Jojo, himself is just trying to survive a life where his mother pops in and out of it at random intervals, is sometimes out of it when she is there, and is sometimes violent with him, and his father, Michael, a white man, is in jail. He has taken to calling his mother Leonie because she has stopped being a mother to him. Jojo takes care of and protects his little sister Kayla who is a toddler and who adores him.
Leonie is addicted to drugs and to Michael. Her children come in a distant third. She calls Kayla Michaela. Mam preferred Kayla and started calling her that and it stuck and Leonie wasn't around so Kayla answers to that. When she is high she can see the disapproving ghost of her dead brother Given who was murdered when he was in high school by a rich white boy. Mystical abilities and the ability to use herbs run in the family, but Leonie has forgotten more than she remembers of what her mother taught her about the herbs. Her mother had the ability to see what was going on with a person and sometimes see what would happen in the near future.
Michael is getting out of jail and Leonie wants their children to be there when he does so they go on the two-day pilgrimage to get there along with her friend from work Misty whose man is still in Parchman. They stop and stay the night at Michael's lawyer's house where they drop off some drugs they picked up along the way at a nasty woman's house for money. After they had left the woman's house, Kayla throws up in the car and they can't get her to hold anything down. Jojo is worried to death and Leonie is a bit worried herself, but eventually hears the siren call of the drugs and gets talked into leaving her kids even though Kayla now has a fever. She did make a questionable tea of blackberry vines and leaves from the side of the road because she remembered that one of them could be used to help settle the stomach for adults and if you use a little bit for kids and gave it to Kayla. Jojo, however, not trusting it, made Kayla throw it up.
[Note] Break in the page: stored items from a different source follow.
-- ==== Sys2Proof/Machine/Ports.lean ====
section
/-! DEFINITION. Links, arriving frames and ends of transmissions (01 R1, R6-R18). -/

namespace Sys2Proof.Machine

/-! ### An event of the blocks that decide -/

/-- An event of the six deciding blocks: its effect, the scores brought up to date (log 43), and what leaves the part
(05 R81, 01 R14). -/
def coreEvent (f : Nv → Core → Core) (s : State) : State := settle { s with core := luUpdate s.nv (f s.nv s.core) }

/-- An event of the six deciding blocks that can write the selector word, its scores brought up to date at its end (log 43). -/
def swapEvent (f : Nv → Core → Nv × Core) (s : State) : State :=
  let x := f s.nv s.core
  settle { s with nv := x.1, core := luUpdate x.1 x.2 }

/-! ### Receiving (01 R6-R13) -/

/-- How many of a port's buffers are occupied (01 R6). -/
def Ring.occupied (r : Ring) (p : Port) : Nat := (r.buffers.filter fun b => b.port == p).length

/-- A buffer is occupied. -/
def Ring.hold (r : Ring) (p : Port) (h : Held) : Ring := { r with buffers := r.buffers ++ [⟨p, h⟩] }

/-- A bad frame is counted (01 R6, R7). -/
def countBad (s : State) : State := { s with ring := { s.ring with badFrame := satInc s.ring.badFrame } }

/-- A lost frame is counted (01 R6, R7). -/
def countOverflow (s : State) : State := { s with ring := { s.ring with overflow := satInc s.ring.overflow } }

/-- A refused source is counted (01 R7, R9). -/
def countRefused (s : State) : State := { s with ring := { s.ring with refusedSource := satInc s.ring.refusedSource } }

/-- Whether a station is the part, by its address or its retired one (01 R8). -/
def ownSource (s : State) (station : Byte) : Bool :=
  station.toNat == s.nv.settings.partAddress || s.ring.retired == some station

/-- Whether a station is a manager (01 R9). -/
def isManager (s : Settings) (station : Byte) : Bool :=
  station.toNat == s.primary || (s.standby != 0 && station.toNat == s.standby)

/-- A REQUEST addressed to the part is held for the handler, which takes it at once where it is READY, or is refused for its
source (01 R9, 09 R174). -/
def consumeRequest (p : Port) (station : Byte) (body : List Byte) (s : State) : State :=
  if isManager s.nv.settings station then serve { s with ring := s.ring.hold p (.request station body) } else countRefused s

/-- A SAMPLE is snooped (01 R11, R12). -/
def snoopSample (f : List Byte) (s : State) : State :=
  match sampleOf (frameBody f) with
  | some (time, xs) =>
    { s with core := takeSample s.nv (frameSource f).toNat (frameSequence f) time xs s.core }
  | none => countBad s

/-- A POSITION is snooped, and the scores brought up to date after its effect (01 R13; log 43). -/
def snoopPosition (f : List Byte) (s : State) : State :=
  match positionOf (frameBody f) with
  | some r => { s with core := luUpdate s.nv (positionReport s.nv (frameSource f).toNat r s.core) }
  | none => countBad s

/-- What a forwarded frame is snooped for (01 R10, R11, R13). -/
def snoop (f : List Byte) (s : State) : State :=
  if frameKind f = 0x11 then snoopSample f s else if frameKind f = 0x21 then snoopPosition f s else s

/-- A forwarded frame is marked for the opposite port, or discarded where its link is DOWN (01 R10). -/
def forward (p : Port) (f : List Byte) (s : State) : State :=
  if s.ring.isUp p.other then { s with ring := s.ring.hold p (.forward f false) } else s

/-- A checked frame is stripped, consumed or forwarded (01 R8, R9, R10). -/
def takeFrame (p : Port) (f : List Byte) (s : State) : State :=
  if ownSource s (frameSource f) then s
  else if (frameDest f).toNat = s.nv.settings.partAddress then
    if frameKind f = 0x31 then consumeRequest p (frameSource f) (frameBody f) s else s
  else snoop f (forward p f s)

/-- A frame arrives whole at a port (01 R1, R6). -/
def frameArrives (p : Port) (f : List Byte) (s : State) : State :=
  if s.ring.isUp p = false then s
  else if Config.buffers ≤ s.ring.occupied p then countOverflow s
  else if frameOk f then takeFrame p f s
  else countBad s

/-- A checked REQUEST frame addressed to the part arrives at a port (01 R6, R8, R9; log 4). -/
def requestArrives (p : Port) (station : Byte) (body : List Byte) (s : State) : State :=
  if s.ring.isUp p = false then s
  else if Config.buffers ≤ s.ring.occupied p then countOverflow s
  else if ownSource s station then s
  else consumeRequest p station body s

/-- A row of the table that names a request of a kind: its frame arrives (log 4). -/
def requestRow (kind : Byte) (q : Request) (s : State) : State :=
  settle (requestArrives q.port q.station (kind :: q.tag :: q.args) s)

/-! ### Ends of transmissions (01 R14) -/

/-- The buffers without the one in transmission at a port's output (01 R14). -/
def dropForward (p : Port) : List Buffered → List Buffered
  | [] => []
  | b :: bs =>
    match b.held with
    | .forward _ true => if b.port = p.other then bs else b :: dropForward p bs
    | _ => b :: dropForward p bs

/-- Whether an answer is in transmission at a port. -/
def Answer.sentAt (p : Port) (a : Answer) : Bool := a.origin.port == p && a.sending

/-- Whether a SOFT RESET answer is among those that leave. -/
def anySoftReset (as : List Answer) : Bool := as.any fun a => a.softReset

/-- A port's output becomes IDLE. -/
def idleOutput (p : Port) (r : Ring) : Ring := r.setPort p { r.port p with output := .idle }

/-- The end of a transmission: its buffer, copy or answer is released (01 R14). -/
def releaseSent (p : Port) (what : Sent) (s : State) : State :=
  match what with
  | .forwarded => { s with ring := { s.ring with buffers := dropForward p s.ring.buffers } }
  | .drive =>
    { s with ring := s.ring.setPort p { s.ring.port p with drives := (s.ring.port p).drives.filter fun x => !x.sending } }
  | .answer =>
    let gone := s.ring.answers.filter (Answer.sentAt p)
    let s := { s with ring := { s.ring with answers := s.ring.answers.filter fun a => !a.sentAt p } }
    if gone.isEmpty then s else answerLeft (anySoftReset gone) s
  | .notice => s

/-- A transmission at a port ends (01 R14). -/
def transmissionEnds (p : Port) (s : State) : State :=
  match (s.ring.port p).output with
  | .idle => s
  | .sending _ what => releaseSent p what { s with ring := idleOutput p s.ring }

/-! ### Links (01 R1, R18) -/

/-- A link comes up, where BYPASS is released (01 R1). -/
def linkComesUp (p : Port) (s : State) : State :=
  if s.ring.bypass = true ∨ s.ring.isUp p = true then s
  else { s with ring := s.ring.setPort p { s.ring.port p with up := true } }

/-- Whether a buffer awaits a port's output, in transmission there or not. -/
def Buffered.isFor (p : Port) (b : Buffered) : Bool := b.isForward && b.port == p.other

/-- The answers as a port's link going down leaves them: the one in transmission is lost; the others bound to it are bound to
the other port, or discarded where its link is DOWN (01 R18). -/
def rebind (p : Port) (otherUp : Bool) (as : List Answer) : List Answer :=
  (as.filter fun a => !(a.origin.port == p && (a.sending || !otherUp))).map fun a =>
    if a.origin.port = p then { a with origin := { a.origin with port := p.other } } else a

/-- A link goes down (01 R18). -/
def linkGoesDown (p : Port) (s : State) : State :=
  if s.ring.isUp p then
    let up := s.ring.isUp p.other
    let gone := s.ring.answers.filter fun a => a.origin.port == p && (a.sending || !up)
    let r := s.ring.setPort p ⟨false, .idle, []⟩
    let s := { s with ring := { r with
      buffers := s.ring.buffers.filter fun b => !b.isFor p
      answers := rebind p up s.ring.answers } }
    if gone.isEmpty then s else answerLeft (anySoftReset gone) s
  else s

/-! ### The commands -/

/-- LINK_UP (01 R1). -/
def execLinkUp (p : Port) (s : State) : Host.Outcome State Fault Refusal := .next (settle (linkComesUp p s))

/-- LINK_DOWN (01 R18). -/
def execLinkDown (p : Port) (s : State) : Host.Outcome State Fault Refusal := .next (settle (linkGoesDown p s))

/-- FRAME_ARRIVAL (01 R6). -/
def execFrameArrival (p : Port) (f : List Byte) (s : State) : Host.Outcome State Fault Refusal :=
  .next (settle (frameArrives p f s))

/-- TRANSMIT_COMPLETION (01 R14). -/
def execTransmitCompletion (p : Port) (s : State) : Host.Outcome State Fault Refusal :=
  .next (settle (transmissionEnds p s))

end Sys2Proof.Machine
end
This book shows a family that has strange abilities beyond this world, but also one that is African American and what they go through in the Mississippi Delta over the years and how things really haven't changed much, especially for a young black man struggling with his place in this world. It is also a book about death and dying as there are some dead people in this book and Mam is on her deathbed and heading toward the next world. This book is filled with strong characters including Jojo who is as strong and unyielding as the trees that grow in the forest in his backyard. He can take anything that Leonie or Michael dish at him so long as they leave Kayla alone. He gets his backbone and protectiveness from Pop. Leonie is as weak as Jojo is strong. She is also very selfish and thinks of her own needs and desires first. Mam tells JoJo that that was just how she was made. Leonie takes nothing from her mother except her mystical gift. This is a powerful book that really packs a punch, not the gut, but to the soul. It will get under your skin and effect you in mysterious ways that will stay with you long after you finish it. I give this book five out of five stars.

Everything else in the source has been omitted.